*Exercise directions*
Beneath this instruction is a listing; print exactly the lines in it starting at the line that contains "(s.rs = true →" and going through the line that contains "exec (.evtBuserr sr)".

Start of Records

/-- READ (spec/41_host_commands.md R90), with the address frame of spec/30_encoding.md R62. -/
def Obligations.ReadEffect : Prop :=
  (∀ (c : Config) (rs : Bool) (addr : BitVec 7) (n : Byte),
    decode c (.cmd [0x03#8, if rs then 1#8 else 0#8, addr.setWidth 8, n]) = .instr (.read rs addr n)) ∧
  ∀ (s : State) (rs : Bool) (addr : BitVec 7) (n : Byte), s.txbuf.wf → 1 ≤ s.cfg.txMaxLen →
    (s.cfg.rxMaxLen < n.toNat →
      exec (.read rs addr n) s = .next { s with results := s.results ++ [0x01#8] }) ∧
    (n.toNat ≤ s.cfg.rxMaxLen → Transient s →
      exec (.read rs addr n) s = .next { s with results := s.results ++ [0x02#8] }) ∧
    (n.toNat ≤ s.cfg.rxMaxLen → s.mode = .ready →
      ∃ m, StoredAt s.txbuf m 0 ((addr.setWidth 8 <<< 1) ||| 0x01#8) ∧
        exec (.read rs addr n) s = .next { s with
          rxidx := 0#8, rxlen := n, rs := rs, txbuf := m, txidx := 0#8, txlen := 1#8, mode := .initializing,
          cr := cwStart, evf := false, trace := s.trace ++ [.cr cwStart], results := s.results ++ [0x00#8] }) ∧
    (n.toNat ≤ s.cfg.rxMaxLen → s.mode = .repeatedStartSent →
      ∃ m, StoredAt s.txbuf m 0 ((addr.setWidth 8 <<< 1) ||| 0x01#8) ∧
        exec (.read rs addr n) s = .next { s with
          rxidx := 0#8, rxlen := n, rs := rs, txbuf := m, txidx := 1#8, txlen := 1#8, mode := .initializing,
          dr := (addr.setWidth 8 <<< 1) ||| 0x01#8, cr := cwXmit, evf := false,
          trace := s.trace ++ [.dr ((addr.setWidth 8 <<< 1) ||| 0x01#8), .cr cwXmit],
          results := s.results ++ [0x00#8] })

/-! ### Events -/

/-- S_START, S_SLAW_ACK, S_TXD_ACK (spec/42_event_fsm.md R97, R101, R102, R103). In this and the next six statements, what
the delivery itself latches in SR, DR and EVF is the model's reading (log 10). -/
def Obligations.TransmitEventEffects : Prop :=
  ∀ (s : State) (sr : Byte),
    TxRule (exec (.evtStart sr) s) s sr s.mode ∧
    TxRule (exec (.evtSlawAck sr) s) s sr .masterTransmitter ∧
    TxRule (exec (.evtTxdAck sr) s) s sr s.mode

/-- S_SLAR_ACK (spec/42_event_fsm.md R104), with RXANSWER's comparison on integers (R99). -/
def Obligations.SlarAckEffect : Prop :=
  ∀ (s : State) (sr : Byte),
    ((s.rxidx.toNat : Int) < (s.rxlen.toNat : Int) - 1 →
      exec (.evtSlarAck sr) s = .next { s with
        mode := .masterReceiver, sr := sr, cr := cwAck, evf := false, trace := s.trace ++ [.cr cwAck] }) ∧
    ((s.rxlen.toNat : Int) - 1 ≤ (s.rxidx.toNat : Int) →
      exec (.evtSlarAck sr) s = .next { s with
        mode := .masterReceiver, sr := sr, cr := cwNack, evf := false, trace := s.trace ++ [.cr cwNack] })

/-- S_RXD_ACK (spec/42_event_fsm.md R105, R98, R99): the store, then the answer on the incremented `RXIDX`; no other byte
of `RXBUF` changes. -/
def Obligations.RxdAckEffect : Prop :=
  ∀ (s : State) (sr dr : Byte), s.rxbuf.wf → s.cfg.rxMaxLen ≤ 255 → s.rxidx.toNat < s.cfg.rxMaxLen →
    ∃ m, StoredAt s.rxbuf m s.rxidx.toNat dr ∧
      ((s.rxidx.toNat : Int) + 1 < (s.rxlen.toNat : Int) - 1 →
        exec (.evtRxdAck sr dr) s = .next { s with
          rxbuf := m, rxidx := s.rxidx + 1#8, sr := sr, dr := dr, cr := cwAck, evf := false,
          trace := s.trace ++ [.cr cwAck] }) ∧
      ((s.rxlen.toNat : Int) - 1 ≤ (s.rxidx.toNat : Int) + 1 →
        exec (.evtRxdAck sr dr) s = .next { s with
          rxbuf := m, rxidx := s.rxidx + 1#8, sr := sr, dr := dr, cr := cwNack, evf := false,
          trace := s.trace ++ [.cr cwNack] })

/-- S_RXD_NACK (spec/42_event_fsm.md R106): the store, then the end of the transfer with `ERR` cleared on both
branches. -/
def Obligations.RxdNackEffect : Prop :=
  ∀ (s : State) (sr dr : Byte), s.rxbuf.wf → s.rxidx.toNat < s.cfg.rxMaxLen →
    ∃ m, StoredAt s.rxbuf m s.rxidx.toNat dr ∧
      (s.rs = true →
        exec (.evtRxdNack sr dr) s = .next { s with
          rxbuf := m, rxidx := s.rxidx + 1#8, err := 0xFF#8, sr := sr, dr := dr, cr := cwStart, evf := false,
          trace := s.trace ++ [.cr cwStart] }) ∧
      (s.rs = false →
        exec (.evtRxdNack sr dr) s = .next { s with
          rxbuf := m, rxidx := s.rxidx + 1#8, mode := .ready, err := 0xFF#8, sr := sr, dr := dr, cr := cwStop,
          evf := false, trace := s.trace ++ [.cr cwStop] })

/-- The four failures that end a transfer (spec/42_event_fsm.md R107 to R110). -/
def Obligations.FailureEventEffects : Prop :=
  ∀ (s : State) (sr : Byte),
    FailRule (exec (.evtSlarNack sr) s) s sr ∧ FailRule (exec (.evtSlawNack sr) s) s sr ∧
    FailRule (exec (.evtTxdNack sr) s) s sr ∧ FailRule (exec (.evtArbLost sr) s) s sr

/-- S_RSTART (spec/42_event_fsm.md R111). -/
def Obligations.RstartEffect : Prop :=
  ∀ (s : State) (sr : Byte),
    exec (.evtRstart sr) s = .next { s with mode := .repeatedStartSent, sr := sr, evf := true }

/-- S_BUSERR (spec/42_event_fsm.md R112). -/
def Obligations.BuserrEffect : Prop :=
  ∀ (s : State) (sr : Byte),
    exec (.evtBuserr sr) s = .next { s with
      err := sr &&& s.cfg.statusMask, mode := .ready, sr := sr, cr := cwStop, evf := false,
      trace := s.trace ++ [.cr cwStop] }

/-- S_NOINFO and unlisted statuses (spec/42_event_fsm.md R113, R114). -/
def Obligations.NoActionEventEffects : Prop :=
  ∀ (s : State) (sr : Byte),
    exec (.evtNoinfo sr) s = .next { s with sr := sr, evf := true } ∧
    exec (.evtUnlisted sr) s = .next { s with sr := sr, evf := true }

End of Records

*Result for this exercise*
      (s.rs = true →
        exec (.evtRxdNack sr dr) s = .next { s with
          rxbuf := m, rxidx := s.rxidx + 1#8, err := 0xFF#8, sr := sr, dr := dr, cr := cwStart, evf := false,
          trace := s.trace ++ [.cr cwStart] }) ∧
      (s.rs = false →
        exec (.evtRxdNack sr dr) s = .next { s with
          rxbuf := m, rxidx := s.rxidx + 1#8, mode := .ready, err := 0xFF#8, sr := sr, dr := dr, cr := cwStop,
          evf := false, trace := s.trace ++ [.cr cwStop] })

/-- The four failures that end a transfer (spec/42_event_fsm.md R107 to R110). -/
def Obligations.FailureEventEffects : Prop :=
  ∀ (s : State) (sr : Byte),
    FailRule (exec (.evtSlarNack sr) s) s sr ∧ FailRule (exec (.evtSlawNack sr) s) s sr ∧
    FailRule (exec (.evtTxdNack sr) s) s sr ∧ FailRule (exec (.evtArbLost sr) s) s sr

/-- S_RSTART (spec/42_event_fsm.md R111). -/
def Obligations.RstartEffect : Prop :=
  ∀ (s : State) (sr : Byte),
    exec (.evtRstart sr) s = .next { s with mode := .repeatedStartSent, sr := sr, evf := true }

/-- S_BUSERR (spec/42_event_fsm.md R112). -/
def Obligations.BuserrEffect : Prop :=
  ∀ (s : State) (sr : Byte),
    exec (.evtBuserr sr) s = .next { s with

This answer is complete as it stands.